5. The OCR-based document detection method according to any one of claims 1 to 4, wherein the document template further comprises at least one feature keyword;

after determining the document template to which the document picture belongs, the method further comprises:

marking words which are the same as all characteristic keywords of a document template to which the document picture belongs in the first text recognition content as characteristic words;

determining a feature judgment area corresponding to the feature word in the document picture according to the pixel point position coordinates of the feature word in the document picture;

And generating a judging result of whether the characteristics exist or not according to the size relation between the total number of the pixel points in the characteristic judging area and the preset number, and generating a second document detection result of the target document according to the judging result.

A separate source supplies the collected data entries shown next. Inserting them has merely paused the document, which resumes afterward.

/-- The parts of a shard, over the slots that sample and still hold their records. -/
def State.shardParts (s : State) (b : Nat) (c : FCmd) (ent : Entry) (v0 spec : Nat) :
    List (Nat × Nat) → Except Stop (List (ShardSlot × BitVec 8)) × State
  | [] => (.ok [], s)
  | p :: t => match s.inSlot b p.1 p.2 with
    | none => State.shardParts s b c ent v0 spec t
    | some r => match s.shardSlot c ent v0 spec p.1 r with
      | (.error st, s) => (.error st, s)
      | (.ok x, s) => match State.shardParts s b c ent v0 spec t with
        | (.ok l, s) => (.ok (x :: l), s)
        | e => e

/-- A completion of the sampler or the beam engine (Table 18.6). -/
def sampleItem (step : Word) (status : BitVec 8) (done faulted b : Nat) (detail : BitVec 32) : Item :=
  dataItem (step ++ status ++ BitVec.ofNat 10 done ++ BitVec.ofNat 10 faulted ++ 0#2 ++ BitVec.ofNat 2 b ++ detail)

/-- A merge ends without its tokens (R377, R378): with TIMEOUT or REQ. Every slot that samples is run again, whatever its record
has become meanwhile. -/
def State.failMerge (s : State) (b : Nat) (m : Merge) (code : BitVec 8) : State :=
  let s := s.updFormer b (fun f => { f with merge := none, expired := some (m.step, code) })
  let s := (s.former b).sample.foldl (fun s p => s.setRecord p.2 (Record.setRerun (Record.setProvn (s.record p.2) 0) true)) s
  let s := m.shards.foldl (fun s x => s.pushFor x.cmd.core x.cmd.q (sampleItem m.step code 0 0 b 0)) s
  let s := ((m.shards.map (fun x => x.cmd.core)).eraseDups).foldl (fun s c => s.report c code s.openDetail s.openDetail) s
  s.kickFormer b

/-- Do the shards tile the vocabulary, state one count and one SPEC, and each come once (R377)? So far. -/
def shardsAgree (vocab : Nat) (xs : List Shard) : Bool := match xs with
  | [] => true
  | x :: _ =>
    xs.all (fun y => y.shards == x.shards && y.spec == x.spec && y.v0 % 1024 == 0 && y.v0 + y.count ≤ vocab &&
      (y.v0 + y.count == vocab || (y.v0 + y.count) % 1024 == 0)) &&
    (xs.map (fun y => y.shard)).eraseDups.length == xs.length &&
    xs.all (fun y => xs.all (fun z => y.shard == z.shard || y.v0 + y.count ≤ z.v0 || z.v0 + z.count ≤ y.v0)) &&
    (xs.length < x.shards || (xs.map (fun y => y.count)).sum == vocab)

/-- A shard arrives at its former (R377, R378, R388); an error is what reading its logits waits for. -/
def State.shardArrives (s : State) (b : Nat) (c : FCmd) (ent : Entry) (shards shard spec v0 : Nat) : Except Stop State :=
  let cfg := s.fcfg b
  let f := s.former b
  let refuse := fun (step : Word) (code : BitVec 8) => s.pushFor c.core c.q (sampleItem step code 0 0 b 0)
  if !f.published then .ok (refuse cfg.step cREQ)
  else if f.merged = some cfg.step then .ok (refuse cfg.step cREQ)
  else match (match f.expired with
      | some e => if e.1 = cfg.step then some e.2 else none
      | none => none) with
    | some code => .ok (refuse cfg.step code)
    | none => match s.shardParts b c ent v0 spec f.sample with
     | (.error st, _) => .error st
     | (.ok parts, s) =>
      let code := parts.foldl (fun k p => if k = 0 then p.2 else k) 0
      let x : Shard := { cmd := c, v0 := v0, count := ent.ext 0, shards := shards, shard := shard, spec := spec, code := code,
                         slots := parts.map (·.1) }
      let wait := (if cfg.deadline = 0 then 20 else cfg.deadline) * 2000
      let first := f.merge.isNone
      let m : Merge := match f.merge with
        | some m => { m with shards := m.shards ++ [x] }
        | none => { step := cfg.step, shards := [x], deadline := s.now + wait }
      let s := s.updFormer b (fun f => { f with merge := some m })
      let s := if first then s.post wait (.mergeDeadline (BitVec.ofNat 2 b)) else s
      .ok (if !shardsAgree cfg.vocab m.shards then s.failMerge b m cREQ
        else if m.shards.length ≥ shards then s.postOnce 1 (.mergeComplete (BitVec.ofNat 2 b))
        else s)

6. The OCR-based document detection method according to claim 5, wherein determining a feature judgment area corresponding to the feature word in the document picture based on pixel point position coordinates of the feature word in the document picture comprises:

acquiring the abscissa of the position of a pixel point of the tail word in the document picture and the ordinate of the position of the pixel point in the feature word;

X _region(s) ∈[X _{Feature words} ，X _{Feature words} +T]；

Y _Region(s) ∈[Y _{Feature words} -D，Y _{Feature words} +D]；

7. The OCR-based document detection method according to claim 5, wherein the generating of the determination result of whether the feature exists according to the magnitude relation between the total number of the pixel points in the feature determination area and the preset number includes:

and generating a judging result of no feature under the condition that the total number of the pixel points in the feature judging area is smaller than the preset number.

8. The OCR-based document detection method of claim 5, wherein the feature key comprises a fingerprint or a signature.

9. An OCR-based document detection device, comprising:

the template determining module is used for determining a document template to which the document picture belongs according to the first text recognition content and a preset document template library; the document template library comprises at least one document template, wherein the document template comprises at least one template matching keyword and at least one proportion keyword, and the word number of the proportion keyword is greater than or equal to two;

the reference word determining module is used for determining a reference word from the first character recognition content according to all the proportional keywords of the document template to which the document picture belongs;

10. An electronic device comprising a memory, a processor and a computer program stored in the memory and executable on the processor, characterized in that the processor implements the steps of the OCR-based document detection method according to any one of the preceding claims 1 to 8 when the computer program is executed by the processor.